For this purpose, we are developing the framework EDEN 3 4 5 6 7 that provides ecologists with a way to extract the main dynamics of ecosystems and their drivers, through various features:
- languages to build discrete models of the systems of interest
- hybrid representation of the state-space as graphs of components: symbolic set of states linked by transitions
- a way to split incrementally the components w.r.t. various properties (in particular CTL formulas) to obtain a refined view of the state-space
- the ecco tool implements EDEN and can be used interactively within Jupyter notebook
Algebras of colored Petri nets
These are Petri net based formalisms equipped with operators like those typically found in process algebras.

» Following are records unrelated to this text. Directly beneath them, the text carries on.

-- ==== Sys2Proof/Tests/Slice0.lean ====
section
/-! SUPPORT. Tests. A theorem test_… runs one step on a small state, its expected value taken from the spec; a theorem
witness_… shows a state and operands that meet the hypotheses of the statement that it names, clause by clause. -/
namespace Sys2Proof.Tests
set_option Elab.async false
open Sys2Proof Sys2Proof.Machine

/-! ### Small states -/

/-- `State.Inv` and `Device.Still`, as one computation. -/
def calm (s : State) : Bool :=
  Memory.wf s.dev.store.mem && s.dev.i3c.fresh.isEmpty && (s.dev.pins.alertLow == s.dev.alert) &&
  (List.range 6).all (fun e => match (s.dev.eng e).run with
    | none => true
    | some r => r.wait.isNone && r.remote.isNone && !r.awaitShadow) &&
  (List.range 7).all (fun u => (s.dev.unit u).run.isNone) && s.dev.req.watch.isNone

theorem calm_inv (s : State) (h : calm s = true) : s.Inv := by
  simp only [calm, Bool.and_eq_true, List.isEmpty_iff, beq_iff_eq] at h
  exact ⟨h.1.1.1.1.1, h.1.1.1.1.2, h.1.1.1.2⟩

theorem calm_still (s : State) (h : calm s = true) : s.dev.Still := by
  simp only [calm, Bool.and_eq_true, List.isEmpty_iff, beq_iff_eq, List.all_eq_true, List.mem_range, Option.isNone_iff_eq_none] at h
  refine ⟨fun e he r hr => ?_, h.1.2, h.2⟩
  have := h.1.1.2 e he
  rw [hr] at this
  simpa [and_assoc] using this

/-- `State.Inv` alone. -/
def sound (s : State) : Bool :=
  Memory.wf s.dev.store.mem && s.dev.i3c.fresh.isEmpty && (s.dev.pins.alertLow == s.dev.alert)

theorem sound_inv (s : State) (h : sound s = true) : s.Inv := by
  simp only [sound, Bool.and_eq_true, List.isEmpty_iff, beq_iff_eq] at h
  exact ⟨h.1.1, h.1.2, h.2⟩

/-- `Device.Alone`, as one computation. -/
def aloneOn (d : Device) (e : Nat) : Bool :=
  (List.range 6).all (fun i => i == e || (d.eng i).run.isNone) && (List.range 7).all (fun u => (d.unit u).run.isNone) &&
    d.req.watch.isNone

theorem aloneOn_alone (d : Device) (e : Nat) (h : aloneOn d e = true) : d.Alone e := by
  simp only [aloneOn, Bool.and_eq_true, List.all_eq_true, List.mem_range, Option.isNone_iff_eq_none, Bool.or_eq_true, beq_iff_eq] at h
  refine ⟨fun i hi hne => ?_, h.1.2, h.2⟩
  rcases h.1.1 i hi with h1 | h1
  · exact absurd h1 hne
  · exact h1

/-- `Device.VisionAlone`, as one computation. -/
def visionOn (d : Device) (u : Nat) : Bool :=
  (List.range 6).all (fun e => (d.eng e).run.isNone) && (List.range 7).all (fun w => w == u || (d.unit w).run.isNone) &&
    d.req.watch.isNone

theorem visionOn_alone (d : Device) (u : Nat) (h : visionOn d u = true) : d.VisionAlone u := by
  simp only [visionOn, Bool.and_eq_true, List.all_eq_true, List.mem_range, Option.isNone_iff_eq_none, Bool.or_eq_true, beq_iff_eq] at h
  refine ⟨fun e he r hr => ?_, fun w hw hne => ?_, h.2⟩
  · rw [h.1.1 e he] at hr
    cases hr
  · rcases h.1.2 w hw with h1 | h1
    · exact absurd h1 hne
    · exact h1

def st (d : Device) : State := { pending := [], dev := d }

/-- Entry 0: latency-critical, context 1. Entry 1: best-effort, context 2. Entry 2: a vision job on unit 0. -/
def entryLc : Entry :=
  { offset := 100, ctx := 1, bestEffort := false, target := 0, saveOk := false, units := 0b111111, stream := 0, convoy := false,
    bind := 0, slot := 0, group := 0, budget := 1, launch := 0, deadline := 50 }
def entryBe : Entry := { entryLc with ctx := 2, bestEffort := true, saveOk := true, launch := 1, deadline := 0 }
def entryVis : Entry := { entryLc with ctx := 3, target := 1, units := 0, launch := 2 }

def launchAt (n : Nat) : LaunchDesc :=
  { addr := 0x40000 + 0x4000 * n, record := 0x20000 + 0x4000 * n, credits := 0, yieldWait := 10, row0 := 0, rows := 0 }

def ctxAt (c : Nat) : CtxRec := { ctx := c, part := 0, tuning := false, compositor := false, saveF := 1, saveBase := 0x1000000 * c }

def itin : Itin :=
  { index := 0, lockstep := true, cycleNs := 1000000, groups0 := 1
    parts := [{ part := 0, engines := 0b111111, credits := 4, wayTiles := 4, save := true, beSlice := 20 }]
    ctxs := [ctxAt 1, ctxAt 2, ctxAt 3], convoys := [], entries := [entryLc, entryBe, entryVis]
    launches := [launchAt 0, launchAt 1, launchAt 2], marks := [] }

/-- A device of one chip past T0 = 0 with this itinerary and every generation number at 1. -/
def base : Device :=
  { Device.reset [] with
    phase := .running
    image := { Image.none with itins := [itin], recBytes := 65536 }
    itn := { Itinerary.reset with t0 := some 0, groupEn := 1 }
    ctl := { Ctl.reset with locked := true, chips := 1 }
    parts := Vector.replicate 8 { Part.reset with freeCredits := 4 }
    sealRegs := { SealRegs.reset with genDram := 1, genWell := 1, genScr := Vector.replicate 6 1 } }

def dueOf (entry count : Nat) : Due :=
  { index := 0, entry := entry, count := count, at_ := 100000, repro := none, shadow := false, relaunch := false
    producer := false, tile := none, anchors := [] }

/-- A run of an entry of a list of commands. -/
def runOf (entry ctx : Nat) (be : Bool) (cmds : List (List Byte)) : Run :=
  { due := dueOf entry 0, ctx := ctx, bestEffort := be, bind := none, streams := [], slot := 0, addr := 0x40000
    cmds := cmds, descs := [], footprint := 64, idx := 0, steps := 100, started := 50, fused := false, inCmd := false
    wait := none, remote := none, dests := [], heads := [], sigA := 0, sigB := 0, degraded := false, credits := 0
    awaitShadow := false, overrun := false }

/-- Engine 0 runs a list. -/
def running (r : Run) : Device := base.modEng 0 (fun x => { x with run := some r, pre := .running })

theorem base_calm : calm (st base) = true := by decide +kernel

/-! ### Well-formedness: an ill-formed command for each check -/

def someHead : PacketHead :=
  { kind := 0, blocksOk := true, uncorr := 0, corr := 0, eccErrors := 0, frameVc := 3, headerVc := 3 }

theorem test_wf_payload : (Instr.longPacket 0 0 someHead 0 (List.replicate 65536 0) true).wf = false := by
  rw [Instr.wf, List.length_replicate]
  rfl
theorem test_wf_record : (Instr.replayRecordArrival 0 0 (List.replicate 27 0)).wf = false := by decide +kernel
theorem test_wf_hello : (Instr.hello 0 true (List.replicate 19 0)).wf = false := by decide +kernel
theorem test_wf_read_req : (Instr.readReq 0 true (List.replicate 19 0)).wf = false := by decide +kernel
theorem test_wf_read_resp : (Instr.readResp 0 true (List.replicate 16405 0)).wf = false := by
  rw [Instr.wf, List.length_replicate]
  rfl
theorem test_wf_reset_frame : (Instr.otsonResetFrame 0 true []).wf = false := by decide +kernel
theorem test_wf_entry_due : (Instr.entryDue 0 32768).wf = false := by decide +kernel
theorem test_wf_deadline_skip : (Instr.deadlineSkip 0 32768).wf = false := by decide +kernel
theorem test_wf_tile : (Instr.tileReloadComplete 0 1).wf = false := by decide +kernel
theorem test_wf_shadow : (Instr.shadowComparison 0 32768).wf = false := by decide +kernel
theorem test_wf_request :
    (Instr.arbiterRequest 0 .serai { req := 0, latencyCritical := true, len := 0, ctx := none, tag := 0, ladder := false } 0).wf = false := by decide +kernel
theorem test_wf_register_write : (Instr.registerWrite 0 .sdr (List.replicate 263 0)).wf = false := by
  rw [Instr.wf, List.length_replicate]
  rfl
theorem test_wf_read_setup : (Instr.readSetup 0 .sdr (List.replicate 263 0)).wf = false := by
  rw [Instr.wf, List.length_replicate]
  rfl
theorem test_wf_ibi : (Instr.ibi 0 true 9).wf = false := by decide +kernel
theorem test_wf_good : (Instr.longPacket 0 0 someHead 0 [1, 2] true).wf = true := by decide +kernel
/-! ### Witnesses: queue, stops, memory, pins -/

theorem witness_queue_kept : ∃ s', exec (.timePpsEdge 5) (st base) = .next s' := ⟨_, rfl⟩
theorem witness_forbidden_pulse : exec (.resetNAssert 0 100) (st base) = .fault .resetPulseForbidden := rfl
theorem test_pulse_999 : exec (.resetNAssert 0 999) State.reset = .fault .resetPulseForbidden := rfl

theorem witness_step_invariant : State.reset.Inv ∧ ∃ s', step { State.reset with pending := [.timePpsEdge 5] } = .next s' :=
  ⟨sound_inv _ (by decide +kernel), _, rfl⟩

theorem witness_memory : Memory.wf base.store.mem = true ∧ base.sealed (3 * tileBytes) = true := by decide +kernel
theorem test_write_reads_back : (base.write 16383 [1, 2]).peek 16382 4 = [0, 1, 2, 0] := by decide +kernel
theorem test_partial_write_sealed :
    (base.write 16383 [1, 2]).sealed 0 = true ∧ (base.write 16383 [1, 2]).sealed 16384 = true := by decide +kernel
theorem witness_full_tile : (List.replicate tileBytes (0 : Byte)).length = tileBytes := List.length_replicate

theorem witness_reset_pulse : (st base).Inv ∧ base.phase ≠ .off ∧ { base with phase := .off }.phase = .off :=
  ⟨sound_inv _ (by decide +kernel), by decide +kernel, rfl⟩
theorem witness_reset_pulse_off : (st { base with phase := .off }).Inv := sound_inv _ (by decide +kernel)

theorem witness_shutdown : (st base).Inv ∧ base.phase ≠ .off ∧ base.i3c.queue.length < 32 :=
  ⟨sound_inv _ (by decide +kernel), by decide +kernel, by decide +kernel⟩
/-- THERM_TRIP resets to 0x6E0 or 0x780 by ordered code: 0x7000 is below neither's range of the witnesses. -/
def tripped : Device := { base with therm := { base.therm with tripAt := 0x6E0 } }
theorem witness_trip : (st tripped).Inv ∧ tripped.phase ≠ .off ∧ signed16 tripped.therm.tripAt ≤ 0x6E0 ∧
    (0x6DF : Int) < signed16 tripped.therm.tripAt ∧ tripped.i3c.queue.length < 32 :=
  ⟨sound_inv _ (by decide +kernel), by decide +kernel, by decide +kernel, by decide +kernel, by decide +kernel⟩

theorem witness_pps : (st base).Inv ∧ base.phase ≠ .off ∧
    base.ctl.pps.any (fun last => decide (max base.now 7 < last + 10000000)) = false :=
  ⟨sound_inv _ (by decide +kernel), by decide +kernel, by decide +kernel⟩
def ppsSeen : Device := { base with ctl := { base.ctl with pps := some 5 } }
theorem witness_pps_ignored : (st ppsSeen).Inv ∧ ppsSeen.phase ≠ .off ∧
    ppsSeen.ctl.pps.any (fun last => decide (max ppsSeen.now 10000004 < last + 10000000)) = true :=
  ⟨sound_inv _ (by decide +kernel), by decide +kernel, by decide +kernel⟩

/-! ### Witnesses: lanes, containers, replay -/

/-- Receive lane 3 in a state, with a role. -/
def rxIn (d : Device) (l : Nat) (x : RxState) (role : Byte) : Device := d.modRx l (fun y => { y with state := x, role := role })

def pairsStand (d : Device) : Bool := [true, false].all (fun e => (d.ots.pair e).up == d.pairSees e)
theorem pairs_of (d : Device) (h : pairsStand d = true) : ∀ east, (d.ots.pair east).up = d.pairSees east := by
  simp only [pairsStand, List.all_cons, List.all_nil, Bool.and_true, Bool.and_eq_true, beq_iff_eq] at h
  intro east
  cases east
  · exact h.2
  · exact h.1

def laneMet (d : Device) (l : Nat) (x : RxState) : Bool :=
  calm (st d) && pairsStand d && d.phase != .off && d.phase != .inert && !isOtson (d.rxLane l).role && (d.rxLane l).state == x

theorem witness_lane_search : laneMet (rxIn base 3 .dark 0x20) 3 .dark = true ∧ laneMet (rxIn base 3 .cwSearch 0x20) 3 .cwSearch = true ∧
    laneMet (rxIn base 3 .sfSearch 0x20) 3 .sfSearch = true := by decide +kernel
theorem witness_lane_loss : laneMet (rxIn base 3 .active 0x20) 3 .active = true ∧ (rxIn base 3 .active 0x20).lanes.open_ = [] := by decide +kernel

By enriching Petri nets with additional labelling, it becomes possible to define these operators as Petri nets compositions or transformations. As a consequence, an important difference with process algebras is that the expected behavior is obtained by a static arrangement of the Petri nets instead of by a dynamical enforcement through the semantics. In other words, if the additional labelling is discarded, we just use regular Petri nets and any existing tool for Petri nets can be used to analyze the obtained models.
Numerous variants of such algebras of Petri nets have been defined over years, forming a rich family that was eventually unified through a consistent presentation.8 This forms a modular framework including varied modelling features: control flow, synchronous and asynchronous communication, exceptions, threads, functions and time. Most of this has been implemented in the SNAKES toolkit.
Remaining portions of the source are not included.